The move is not unprecedented — in 1980, Tory premier Peter Lougheed forced oil production cuts to protest the federal Liberals’ national energy program.

The current glut is due in part to pipeline bottlenecks.

The Trans-Mountain line to the B.C. coast is now in legal limbo despite being approved two years ago.

The Enbridge Line 3 project, shipping more oil from Alberta to the U.S. Midwest is expected to come online late next year.

The premier has already said the province will buy as many as 80 locomotives and 7,000 rail tankers — expected to cost hundreds of millions of dollars — to move the province’s excess oil to markets, with the first shipments expected in late 2019.
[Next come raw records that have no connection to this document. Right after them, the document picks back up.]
-- ==== Sys2Proof/Certificates/Slice0/Obligations.lean ====
section
/-!
DEFINITION. The statements for the provers: what the rules R<n> of spec/ say an instruction or the machine does, with
what each leaves unchanged.
-/

open Sys2Proof Sys2Proof.Machine

/-! ### Integer and address instructions (07) -/

/-- The 32-bit integer instructions, the 64-bit and address instructions, `bitc` and `mov` complete in every run: each
guard-true thread has its result in D and in bl0, each guard-false one has 0 in bl0, and nothing else changes (07 R174 to
R176, R179; 04 R82, R84, R89). -/
def Obligations.IntegerResults : Prop :=
  (∀ f : FDAB,
    Result32 (.add f) f (fun a b => a + b) ∧ Result32 (.sub f) f (fun a b => a - b)
    ∧ Result32 (.mul f) f (fun a b => a * b) ∧ Result32D (.mad f) f (fun a b d => a * b + d)
    ∧ Result32 (.mulhs f) f mulhsOp ∧ Result32 (.mulhz f) f mulhzOp
    ∧ Result32 (.and f) f (fun a b => a &&& b) ∧ Result32 (.or f) f (fun a b => a ||| b)
    ∧ Result32 (.xor f) f (fun a b => a ^^^ b) ∧ Result32 (.andn f) f (fun a b => a &&& ~~~b)
    ∧ Result32 (.mins f) f (fun a b => if b.slt a then b else a) ∧ Result32 (.minz f) f (fun a b => if b.ult a then b else a)
    ∧ Result32 (.maxs f) f (fun a b => if a.slt b then b else a) ∧ Result32 (.maxz f) f (fun a b => if a.ult b then b else a)
    ∧ Result32 (.shl f) f shlOp ∧ Result32 (.shrs f) f shrsOp ∧ Result32 (.shrz f) f shrzOp ∧ Result32 (.rot f) f rotOp
    ∧ Result32 (.bfx f) f bfxOp ∧ Result32D (.bfi f) f bfiOp)
  ∧ ((∀ f : FBitc, f.op.wideD = false →
    ShortResult (.bitc f) f.w f.g f.d 1 fun e t => (bitc32 f.op (src32 e t f.a) (src64 e t f.a)).toNat)
  ∧ (∀ f : FBitc, f.op.wideD = true →
    ShortResult (.bitc f) f.w f.g f.d 2 fun e t => (bitc64 f.op (src64 e t f.a)).toNat)
  ∧ ∀ f : FDA, ShortResult (.mov f) f.w f.g f.d 1 fun e t => (src32 e t f.a).toNat)
  ∧ (∀ f : FDAB,
    Result64 (.add64 f) f (fun a b => a + b) ∧ Result64 (.sub64 f) f (fun a b => a - b)
    ∧ Result64 (.mul64 f) f (fun a b => a * b)
    ∧ Result6432 (.shl64 f) f (fun a b => if 64 ≤ b.toNat then 0 else a <<< b.toNat)
    ∧ Result6432 (.shrz64 f) f (fun a b => if 64 ≤ b.toNat then 0 else a >>> b.toNat)
    ∧ Result6432 (.shrs64 f) f (fun a b => a.sshiftRight (min b.toNat 63))
    ∧ Result6432 (.lea f) f (fun a b => a + b.signExtend 64))
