-- ==== Sys2Proof/Tests/Slice0.lean ====
section
/-!
SUPPORT. The author's own tests. First, words and numbers that the spec works out: decoding (DecodeWords' kin), the checks
of `Instr.wf`, arithmetic, a crew at work, and single steps. Then, for every obligation with hypotheses, one theorem
`witness_<obligation>` with concrete states that meet all of them, clause by clause.
-/

namespace Sys2Proof.Tests

open Machine

-- Each proof here is an evaluation by the kernel: one after another, so that the memory they need does not add up.
set_option Elab.async false

/-- The one thread of the placed program. -/
def K : TKey := { launch := 0, wid := 0 }
/-- A second thread beside it. -/
def K1 : TKey := { launch := 0, wid := 1 }

/-- The placed program's record with `n` bits of thread ranks and `kib` KiB of scratchpad. -/
def recOf (n kib : Nat) : Rec := placedRecord ||| BitVec.ofNat 2048 (n * 2 ^ 256 + kib * 2 ^ 336)

/-- An instruction about to be executed by the threads `run` of a block of 2^n threads with `kib` KiB of scratchpad. -/
def place (n kib : Nat) (run : List TKey) (i : Instr) : State :=
  let s := State.reset.placeWords (encode i)
  let s1 : State := { s with
    launches := s.launches.set 0 { record := recOf n kib, detail := 0, atCpl := true, part := 0, sub := 0, queue := 0,
                                   status := .running, pending := [], retired := 0, relaunches := 0, token := none }
    agenda := []
    run := run }
  s1.startBlock 0 (recOf n kib) 0 0 0 0

/-- The same by the one thread of a block. -/
def one (i : Instr) : State := place 0 1 [K] i

/-- The same by two threads. -/
def two (i : Instr) : State := place 1 1 [K, K1] i

/-- A thread's registers set from a list of numbers and values. -/
def State.put (s : State) (k : TKey) (vs : List (Nat × Word32)) : State :=
  s.onThread k fun _ t => { t with regs := vs.foldl (fun m p => m.set p.1 p.2) t.regs }

/-- The thread K of a state. -/
def thr (s : State) : Thread := s.threads.get K (Thread.start 0)

/-- The state after an instruction. -/
def after (i : Instr) (s : State) : State := match exec i s with | .next u => u | _ => s

/-- One thread alone issues an instruction that no check refuses, its guard true. -/
abbrev aloneP (s : State) (k : TKey) (t : Thread) (i : Instr) : Prop :=
  s.run = [k] ∧ s.threads.find k = some t ∧ s.Calm ∧ precheck (s.env k) t i = none ∧ t.guard (guardOf i) = true

theorem alone_ok {s k t i} (h : aloneP s k t i) : Alone s k t i := ⟨h.1, h.2.1, h.2.2.1, h.2.2.2.1, h.2.2.2.2⟩
theorem alone_and {s k t i} {p : Prop} (h : aloneP s k t i ∧ p) : Alone s k t i ∧ p := ⟨alone_ok h.1, h.2⟩

def passB (s : State) (i : Instr) (k : TKey) : Bool :=
  match s.threads.find k with | some t => (precheck (s.env k) t i).isNone | none => false

abbrev issuesP (s : State) (i : Instr) : Prop := s.run.Nodup ∧ s.Calm ∧ s.run.all (passB s i) = true

theorem issues_ok {s i} (h : issuesP s i) : Issues s i := by
  refine ⟨h.1, h.2.1, fun k hk => ?_⟩
  have hp := List.all_eq_true.mp h.2.2 k hk
  unfold passB at hp
  split at hp
  · exact ⟨_, by assumption, Option.isNone_iff_eq_none.mp hp⟩
  · cases hp
theorem issues_and {s i} {p : Prop} (h : issuesP s i ∧ p) : Issues s i ∧ p := ⟨issues_ok h.1, h.2⟩
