-- ==== Sys2Proof/Machine/Tb.lean ====
section
/-! DEFINITION. The TreeBuilder: sort and sorted-frequency reduction (spec/41_tree_builder.md). -/

namespace Sys2Proof.Machine

/-- The leaves `NODE[0 .. N-1]` in index order. -/
def State.leaves (s : State) : List NodeEntry := s.node.toList.take s.n.toNat

/-- `TB.SORT` (R121): entries move whole. -/
def execTbSort (s : State) : Result :=
  .next { s with node := placeEntries (sortEntries s.leaves) 0 s.node, phase := Phase.tbInit }

/-- `TB.INIT` (R123). -/
def execTbInit (s : State) : Result :=
  .next
    { s with
      lrem := s.n.setWidth 9
      qh := s.n.setWidth 9
      nt := s.n.setWidth 9
      phase := if 2 ≤ s.n.toNat then Phase.tbMerge else Phase.tbRoot }

/-- The lowest-frequency untaken leaf is taken (R124). -/
def State.takeLeaf (s : State) : State := { s with sel := s.lrem - 1, lrem := s.lrem - 1 }

/-- The oldest pending subtree is taken (R124). -/
def State.takePending (s : State) : State := { s with sel := s.qh, qh := s.qh + 1 }

/-- `TB.TAKE` (R124): the lighter of the last untaken leaf and the oldest pending subtree, the leaf on a
tie. -/
def takeItem (s : State) : Access Unit :=
  if s.lrem = 0 then
    if s.qh < s.nt then .ok () s.takePending else .halt (.fault .nothingToTake)
  else if s.qh < s.nt then
    match s.nodeAt (s.lrem - 1), s.nodeAt s.qh with
    | some x, some y => if leafFirst x.freq y.freq then .ok () s.takeLeaf else .ok () s.takePending
    | _, _ => .halt (.fault .nodeIndex)
  else .ok () s.takeLeaf

/-- `TB.TAKE` on its own (R124; DESIGN CHOICE, assumption log 13). -/
def execTbTake (s : State) : Result := (takeItem s).finish

/-- The item count `LREM + (NT - QH)` (R125). -/
def State.items (s : State) : Nat := s.lrem.toNat + s.nt.toNat - s.qh.toNat

/-- The entry of the internal node that joins `a` and `b` (R125, D11), `a` taken first. What
the rule does not name keeps its contents (DEDUCED, assumption log 10). -/
def NodeEntry.asInternal (e : NodeEntry) (freq : Word) (a b : Idx) : NodeEntry :=
  { e with
    kind := .internal
    freq := freq
    left := (children a b).1
    right := (children a b).2
    parent := Config.none }

/-- The two items `a` and `b`, of weights `x` and `y`, joined at `NODE[NT]` (R125). -/
def State.join (s : State) (a b : Idx) (x y : Word) : State :=
  (((s.setNode s.nt fun e => e.asInternal (x + y) a b).setNode a
      fun e => { e with parent := s.nt }).setNode b fun e => { e with parent := s.nt })

/-- The end of `TB.MERGE`: the tail moves and the item count decides the phase (R125). -/
def State.afterJoin (s : State) : State :=
  let t := { s with nt := s.nt + 1 }
  t.setPhase (if 2 ≤ t.items then Phase.tbMerge else Phase.tbRoot)

/-- `TB.MERGE` (R125). -/
def execTbMerge (s : State) : Result :=
  if s.items < 2 then .fault .nothingToTake
  else
    (takeItem s).andThen fun _ s1 =>
      (takeItem s1).andThen fun _ s2 =>
        match s2.nodeAt s1.sel, s2.nodeAt s2.sel, s2.nodeAt s2.nt with
        | some x, some y, some _ => .next (s2.join s1.sel s2.sel x.freq y.freq).afterJoin
        | _, _, _ => .fault .nodeIndex

/-- `TB.ROOT` (R127). -/
def execTbRoot (s : State) : Result :=
  .next
    { s with
      root := if s.n = 1 then 0 else s.nt - 1
      phase := if s.op = .compress then Phase.caClear else Phase.bsdInit }

end Sys2Proof.Machine
end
The Opposition United Conservatives and the centrist Alberta Party had already called for the production cut. Notley thanked them both in her speech.

Opposition United Conservative Leader Jason Kenney said Notley made the right decision.

But he said Notley’s government has played a role in creating the problem by not pushing back as the federal government cancelled the Northern Gateway pipeline to B.C. and introduced legislation that industry leaders say will make it more difficult to get oil megaprojects approved.

“Many of these policies (were) supported either by acquiescence or actively by the NDP government,” said Kenney. “That’s one of the reasons why in the past week we’ve been giving away our oil.”

Alberta Party Leader Stephen Mandel said the government was warned in the spring that this crisis was coming, and should have acted sooner.

“They dragged their feet. They had an opportunity early to do something and they didn’t,” said Mandel.

“It’s frustrating to me to see so many people losing their jobs as a result of this incompetence.”

Industry feelings prior to the announcement had been mixed.

Cenovus Energy proposed the idea of a production cut last month. However, Imperial and Husky said Friday they remain opposed to involuntary production cuts.